I can remember when dating was so simple, and easy, and full of nervousness, and jitters, and butterflies… When holding hands, and gentle kisses on the lips were the highlight of courtship! Now every hairy-dicked Tom wants to ask for a damn naughty picture of you, or better yet: “Have you ever been with a girl?” “Would you?” “What about a threesome?” Like seriously dude?” What the hell makes you think you are so damn special to DESERVE a naughty picture of me, for one. And TWO: WHY on God’s green earth would I want to be a man that wants to be with me plus one?? I mean come on men! Are you seriously that fucking stupid? Like, is the world that freaking corrupt? I want ONE man to love ME just the way that I am. Don’t ask me to send you nude pictures. Don’t ask me to look at your nude pictures. Don’t try to gauge how much of a freak I really am… IF you are lucky enough to be MY man for the rest of our lives, then, and ONLY then, will you find out! Then, and ONLY then, will you get all the nudey pics that your tired little eyes can handle! Then will you find out what I do, and don’t like in between the sheets. Then I will share my fantasies. AND WE WILL NEVER HAVE A THREESOME! It’s like, you ALMOST had me… Then you went there… Way to ruin it dude! Is it too much to ask for a man to be all about ME? Sheesh! I mean, all about God and me… But, in this day and age, no one cares about that… I want to be with ONE man, and grow old with ONE man. Too much to ask?? I mean, there HAS to be someone out there for me… Maybe not… Two failed marriages… I should take it as a sign…

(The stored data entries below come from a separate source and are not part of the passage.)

-- ==== Sys2Proof/Machine/Firmware.lean ====
section
/-! DEFINITION. Partitions, contexts and the firmware commands on them (R420, R423, R476, R480, R481), health and parameters,
reset (R492). -/
namespace Sys2Proof.Machine

/-! ## Scrubbing (R420, R423) -/

/-- Memory with a range reading zero. -/
def memErase (m : Memory) (lo hi : Nat) : Memory := m.filter fun c => decide (c.1 < lo ∨ hi ≤ c.1)

/-- Bytes of a granule (R395). -/
def granuleSize : Nat := 2 ^ 21

/-- The granules below the version store's (R423), which the firmware keeps at the top of local memory. -/
def State.usableGranules (s : State) : Nat := localEnd / granuleSize - localEnd / granuleSize * s.storeShare / 64

/-- A granule is scrubbed (R420): zeros, its poison cleared but for the lines R411 leaves poisoned, no cached copy, and the old
versions of the partition that owns it destroyed (R423). -/
def State.scrub (s : State) (g : Nat) : State :=
  let lo := g * granuleSize
  let hi := lo + granuleSize
  let owner := tget s.granules g
  let outside := fun (line : Nat) => decide (64 * line < lo ∨ hi ≤ 64 * line)
  let ofOwner := fun (line : Nat) => decide (owner ≠ none ∧ tget s.granules (64 * line / granuleSize) = owner)
  { s with
    mem := memErase s.mem lo hi, poison := s.poison.filter outside,
    lines := (s.lines.filter fun x => outside x.1).map fun x => if ofOwner x.1 then (x.1, { x.2 with chain := [] }) else x,
    counted := s.counted.filter fun x => outside x.1,
    hbm := s.hbm.filter fun x => outside x.1,
    cores := s.cores.map fun k =>
      { k with l1 := k.l1.filter fun e => outside (e.pa / 64) || e.bytes.isEmpty,
               l1Bad := k.l1Bad.filter fun w => outside (8 * w / 64) } }

/-! ## The end of contexts and partitions (R476) -/

/-- A record that waits at its gate is taken as a launch that has ended (R389). -/
def State.cutHead (s : State) (h : Head) : State :=
  let s1 : State := { s with heads := s.heads.filter fun x => decide (x ≠ h), pendingEnd := (h.ctx, h.lid) :: s.pendingEnd }
  s1.takeLaunch h.ctx h.q h.lid h.rec_ false

/-- Every launch of a context ends with code 4 (R389, R476). -/
def State.endContext (s : State) (ctx : Nat) : State :=
  let s1 := (List.range s.launches.length).foldl (fun (s : State) l =>
    if (s.launch l).ctx = ctx then s.endLaunch l else s) s
  (s1.heads.filter fun h => decide (h.ctx = ctx)).foldl (fun (s : State) h => s.cutHead h) s1

/-- A context is gone: its launches have ended, and nothing of it acts any more. -/
def State.dropContext (s : State) (ctx : Nat) : State :=
  let s1 := (s.endContext ctx).revokeDebug ctx
  { s1 with
    contexts := s1.contexts.filter fun c => decide (c.num ≠ ctx),
    copies := s1.copies.map fun t =>
      if (s1.pack t.pack).ctx = ctx then { t with life := .done, left := [], regs := { t.regs with arr := false } } else t,
    pendingEnd := s1.pendingEnd.filter fun x => decide (x.1 ≠ ctx),
    built := s1.built.filter fun b => decide (b.ctx ≠ ctx),
    ranAdtan := s1.ranAdtan.filter fun x => decide (x.1 / 2 ^ 48 ≠ ctx) }

/-- The contexts of a partition. -/
def State.contextsOf (s : State) (part : Nat) : List Nat :=
  (s.contexts.filter fun c => decide (c.part = part)).map fun c => c.num

/-- ERROR (R476): every context of the partition is ended with code 4. -/
def State.partError (s : State) (part : Nat) : State :=
  ((s.contextsOf part).foldl (fun (s : State) c => s.endContext c) s).modPart part fun p => { p with tdisp := .error }

/-- The granules of a partition. -/
def State.granulesOf (s : State) (part : Nat) : List Nat :=
  (s.granules.filter fun x => decide (x.2 = part)).map fun x => x.1

/-- STOP_INTERFACE (R476): contexts ended, granules scrubbed, snapshots closed, CONFIG_UNLOCKED. -/
def State.stopPartition (s : State) (part : Nat) : State :=
  let s1 := (s.contextsOf part).foldl (fun (s : State) c => s.dropContext c) s
  let s2 := (s1.granulesOf part).foldl (fun (s : State) g => s.scrub g) s1
  let s3 : State := { s2 with snapshots := s2.snapshots.filter fun e => decide (e.part ≠ part) }
  s3.modPart part fun p => { p with tdisp := .unlocked, execDigest := none }
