-- ==== Sys2Proof/Machine/Step.lean ====
section
/-! DEFINITION. One step of the machine, and the state in which the next step fetches a given word. -/
namespace Sys2Proof.Machine

/-- One step: the turn that is due. -/
noncomputable def step (s : State) : Host.Outcome State Fault Refusal := takeTurn s

/-- The state with one instruction where the next step fetches it: granule 1 given to partition 1, an identity mapping
of the first GiB, context 0, a pack of one row of 16 strands placed on core 0, a code line at 0x30_0000 holding the
instruction at slot 1, and a handler line at 0x30_0040. Strand code is given to strand 0 of the row in LOCKSTEP. The lines
must be readable, so no channel has failed. -/
noncomputable def State.withFetchWord (s : State) (nbits w : Nat) : State :=
  let words := wordsOfNat (w % 2 ^ nbits)
  let strand := match decode words with
    | .ok i => decide (i.kind = .t)
    | .error _ => false
  let p := s.packs.length
  let width : Width := { braced := false, req := 16, grant := 16 }
  let row := Row.placed 0x300002 16 width 0x300042 false false 0 s.nonce 0
  let strand0 : Strand := { Strand.idle with thread := Thread.start 0x300002, state := .lockstep }
  let row := if strand then { row with strands := strand0 :: row.strands.drop 1 } else row
  let pack : Pack :=
    { Pack.none with life := .resident, launch := s.launches.length, ctx := 0, part := 1, units := 1,
                     tiles := 16, ringCount := 8, rows := [row], started := true }
  let launch : Launch :=
    { Launch.none with lid := 1, rec_ := List.replicate 16 0, nextPack := 1, refused := false, completed := false }
  let ctx : Context := { Context.none with num := 0, part := 1, root := 0x200000, haddr := 0x300042 }
  let part : Partition :=
    { id := 1, tdisp := .run, slotShare := 0, snapShare := 4096, ownerKey := none, mailbox := 0x3FF000,
      swapn := none, execDigest := none, key := (0, 0) }
  let mem := memPut s.mem 0x200000 (leBytes 8 0x201001)
  let mem := memPut mem 0x201000 (leBytes 8 0xDF)
  let mem := memPut mem 0x300000 (lineOf strand words)
  let mem := memPut mem 0x300040 (lineOf false { head := 0 })
  { s with
    failedChannels := [], turn := .thread (if strand then .strand p 0 0 else .control p 0), mem := mem,
    granules := tset s.granules 1 1, partitions := part :: s.partitions, contexts := ctx :: s.contexts,
    packs := s.packs ++ [pack], launches := s.launches ++ [launch] }

end Sys2Proof.Machine
end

I did some reading on celibacy this morning… I need a pet… Not a bird… An affectionate pet, haha… For celibacy to work… As in, no more masturbation either…  I think I am going to do it… I think I can curb the sexual desire okay… Just the loneliness… And, oh I’m so damn lonely! My toughest battle, honestly, is just that whole abandoned feeling… Brian abandoned me! He left me, threw me out of our home. Like I was nothing more than… I don’t even know… The pets received more affection, attention, and love than I ever did from him. That’s what hurts the most. The fact that I gave him my all, and he turned around and did this. Everyone has excuses for it. “That’s life.” “These things happen.” Yeah, I got it. And, you all sit up on your pretty high horses until something knocks you off. I remember my horse. It was pretty high… That’s probably why I still don’t think I’ve quite settled on the ground yet. Sure, I’ve HIT the ground a few times! I was so high, I am still bouncing! It has been nearly 3 months! Such is life, eh? No stress… It will all work out in the end… I has a tad bit-o-faith…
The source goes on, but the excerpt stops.